A partir da manutenção desse contrato, acredito não existir, de fato, relação de


entendimento ou não, controle ou não, uma vez que estamos adentrando no campo das
afetações que, por sua vez, dispensam o entender e o controlar do entendimento. O
artista não necessita mais “controlar” – ou ter a ilusão de controle - as sensações do
observador com suas narrativas e enredos, figurações e literações que exigem, do
segundo ente, posicionar-se como um tradutor entre a representação do objeto ou do
signo e a intenção de compreensão, que seria o “resultado positivo” do encontro; tal
choque precisa apenas provocar e, no seguimento desta provocação estabelecida através
do contrato de instauração conceitual, a fruição pode acontecer efetivamente,
independente de um jogo de perguntas e respostas certas.

Neste ponto, retornamos à discussão das escolhas estéticas, linguagens técnicas e


códigos.
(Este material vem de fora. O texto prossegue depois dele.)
-- ==== Sys2Proof/Syntax.lean ====
section
/-! DEFINITION. Olizil's instructions and the steps of the device around them: one constructor for each row of
the opcode table. A slot form carries the fields of its word, by the table's names; an event (a row without an
encoding) finds its operands in State's field ev, in the order its docstring gives. Two forms with few operand values
are one constructor per value, so that no more constructors carry fields than Lean can compile. -/

namespace Sys2Proof

/-- The five maps that decode slot words (R60, R62 to R66). -/
inductive SlotMap where
  | s | v | m | c | x
  deriving DecidableEq, Repr
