/-- An N2 device. -/
structure State where
  /-- Power and bring-up (R412, R451): stage 5 is full service. -/
  powered : Bool
  stage : Nat
  mhz : Nat
  clk : Nat
  ns : Nat
  tacc : Nat
  /-- What the supervisor wrote to tstamp since its last nanosecond (R427). -/
  nsNew : Option Nat
  /-- The model's own: what is being issued, the slots of that bundle still to do, events to come with their
  operands, the operands of the event in hand, the count of free values drawn (log entries 1 to 3). -/
  bun : Bundle
  pending : List (Nat × Instr)
  agenda : List (Instr × List Nat)
  ev : List Nat
  free : Nat
  cores : Tab Core
  clusters : Tab Cluster
  /-- Physical memory (R213): every unlisted byte reads 0 (log entry 10). -/
  mem : List Host.Cell
  /-- Poisoned 64-byte granules of global memory, and poisoned 4-byte words of scratchpads and, in pairs, of scheduler
  memory (R211, R212). -/
  poison : List Nat
  padPoison : List Nat
  /-- Dirty 128-byte lines of L2: the 128 bytes that the memory behind holds, the keys and the poison marks of its two
  granules, and the form in which the line is written back (R222, R235): 0 plain, 1 under a leaf with BALE, 2 as a bale; 4 more
  under a leaf with HEAT, 8 more where L2 found the line uncorrectable and no write has covered it whole (R212). -/
  l2 : Tab (List Nat)
  /-- 64-byte granules of cellar pages whose write has not reached its persistence point (R224, R289). -/
  cellarLines : List Nat
  /-- The key under which a granule was last written (R237): its index plus 256 times its number; and bale metadata (R235). -/
  keyTags : Tab Nat
  baleBits : List Nat
  /-- V(G), journal of persisted writes, and the cellar writes that no completed .rcv release covers (R225). -/
  versions : Tab Nat
  journal : List Nat
  cellarOpen : List CellarWrite
  rpt : Tab Nat
  /-- Granules at which the next owner-side atomic cannot complete its write (R207): an input from outside. -/
  writeFails : List Nat
  /-- System tables (R396). -/
  sproot : Tab Word
  wtBase : Word
  mcBase : Word
  routes : Tab Nat
  rtLoad : Option Nat
  keyValid : List Nat
  /-- The keys each entry of the key table holds, as a number, and KEYMB (R396, R405). -/
  keyHeld : Tab Nat
  keyMb : Nat
  retired : List Nat
  flash : List Flash
  retCnt : Nat
  capGen : Nat
  /-- The recovery-point register that firmware chose last, with its seal's STEP (R292). -/
  recovery : Option (Nat × Nat)
  dev : Nat
  walks : Tab Walk
  invals : List (Nat × Nat × Bool)
  /-- The MBS (chapter 14). -/
  replay : Option Replay
  triggers : List Replay
  replayNo : Nat
  tflags : Nat
  aq : Tab (Nat × Nat)
  held : List Held
  /-- Records that reach the MBS in the cycle in hand, before its decision point: stage, record, the strand of an
  arrive (R315). -/
  inbox : List Held
  starts : List Start
  deciding : Bool
  /-- Addresses at which the MBS met an uncorrectable error: no pick until they are rewritten (R226). -/
  damaged : List Nat
  killSt : Word
  /-- Copies and the fabric (chapters 12, 13). -/
  copies : Tab Copy
  nextId : Nat
  packets : Tab Packet
  remotes : Tab Remote
  /-- The cycle, plus 1, in which a mirage window was last read: no flip follows a read of its cycle (R283). -/
  readAt : Tab Nat
  /-- Deposits that this device refused (R338). -/
  rejected : Nat
  tcFreed : Tab Nat
  /-- Tracks of the 64 global copy engines in use: 8 times the engine plus the track, and the work (R307). -/
  gtracks : Tab Nat
  /-- Granary (R319, R389 to R393): queue of copies, pools as base and chunks, resident data, prefetches. -/
  granaryQ : List Nat
  pools : Tab (Nat × Nat)
  resident : Tab (List Nat)
  /-- Which blocks of a stored entry are bales; prefetches asked for, by directory index; hidden copies made, after
  their chunk (R391, R393). In stored data a poisoned byte counts 256 more. -/
  granForm : Tab (List Bool)
  prefetch : List Nat
  /-- Prefetches that wait for room in the queue (R319). -/
  prefetchWait : List Nat
  hidden : Tab (List Nat)
  predB : Tab Nat
  granDrops : Nat
  gleanQ : List Nat
  gleans : Tab Glean
  ringCfg : Tab Nat
  /-- Heat and migration (R432 to R435). -/
  heatCtl : Word
  heat : Tab Nat
  /-- Poisoned 8-byte words of the heat table (R212). -/
  heatPoison : List Nat
  heatCnt : Tab Nat
  decayAt : Nat
  /-- A decay is due at the end of the cycle in hand, after its increments (R433). -/
  heatDue : Bool
  migRing : Word
  migQ : List (Nat × Nat × Nat)
  migStall : Nat
  /-- Commands whose supervisor waits for room in the migration queue (R319). -/
  migWait : List Nat
  moves : List Move
  /-- Errors (R436), host (R438 to R441). -/
  errCnt : Tab Nat
  mchk : Tab (Nat × Nat)
  mhead : Nat
  apBase : Word
  /-- What the latest aperture read returned. -/
  hostData : Nat
  hostErr : Nat
  intStat : Nat
  intEn : Nat
  /-- Events that occurred again while their INTSTAT bit was set (R440). -/
  intAgain : Nat
  msix : List Nat
  /-- The MSI-X table, an entry of 16 bytes for each vector, and the pending bits (R438). -/
  msixTable : Tab Nat
  msixPending : Nat
  cmpCnt : Nat
  /-- Links and ports (R443 to R448). -/
  links : Tab Link
  eth : Tab Bool
  cxl : Tab Cxl
  hbmTrained : Nat
  /-- Power (R455) and firmware (R453, R454). -/
  powerCap : Nat
  throttle : Nat
  temp : Nat
  /-- The time from which the clock may rise a step (R455). -/
  stepAt : Nat
  dieHeld : List Nat
  fwVersion : Nat
  fwRollback : Nat
  /-- The bytes of the running image; version and bytes of its copy in flash (R453). -/
  fwImage : List Nat
  fwFlash : Nat × List Nat
  mailbox : Nat
  /-- What was written there has yet to be answered. -/
  mailAsked : Bool
  deriving DecidableEq, Repr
Observa-se que, geralmente – trazendo as questões levantadas anteriormente -,
esse gesto que tanto fala (comunica) e possibilita a abertura de “novas portas” de
construção e percepção do movimento de dança, também cala (encerra) uma série de
escolhas e pré-construções que o indivíduo poderia fazer uso para potencializar as
“novas” ações. Não afirmo que tais escolhas e construções são simplesmente deletadas
da corporeidade e do pensamento, entretanto, um profundo processo de recalques
acontece e uma espécie de auto-amputação se dá em cada indivíduo.
A fim de concluir essa proposição que se apresenta apenas como uma parte muito
pequena da ampla discussão que envolve o assunto tratado, lanço a interrogação sobre
as possibilidades de, para além de compreendermos as “dualidades” movimento/gesto e
matéria/pensamento, construirmos uma dança que não necessita calar para poder falar. A
efetividade de um encontro que comunica não demanda a mutilação das materialidades e
preferências estéticas do artista e a até mesmo a virtuosidade da dança com suas
especificidades técnica, por sua vez, não necessita flutuar em um abismo de reproduções
mecânicas do movimento.

¹ O termo destruição criativa, como proposto por David Harvey em sua célebre obra da teoria social
“Condição pós-moderna”, aponta para um dilema prático do projeto modernista, com a questão de “como
poderia um novo mundo ser criado sem se destruir boa parte do que viera antes?“.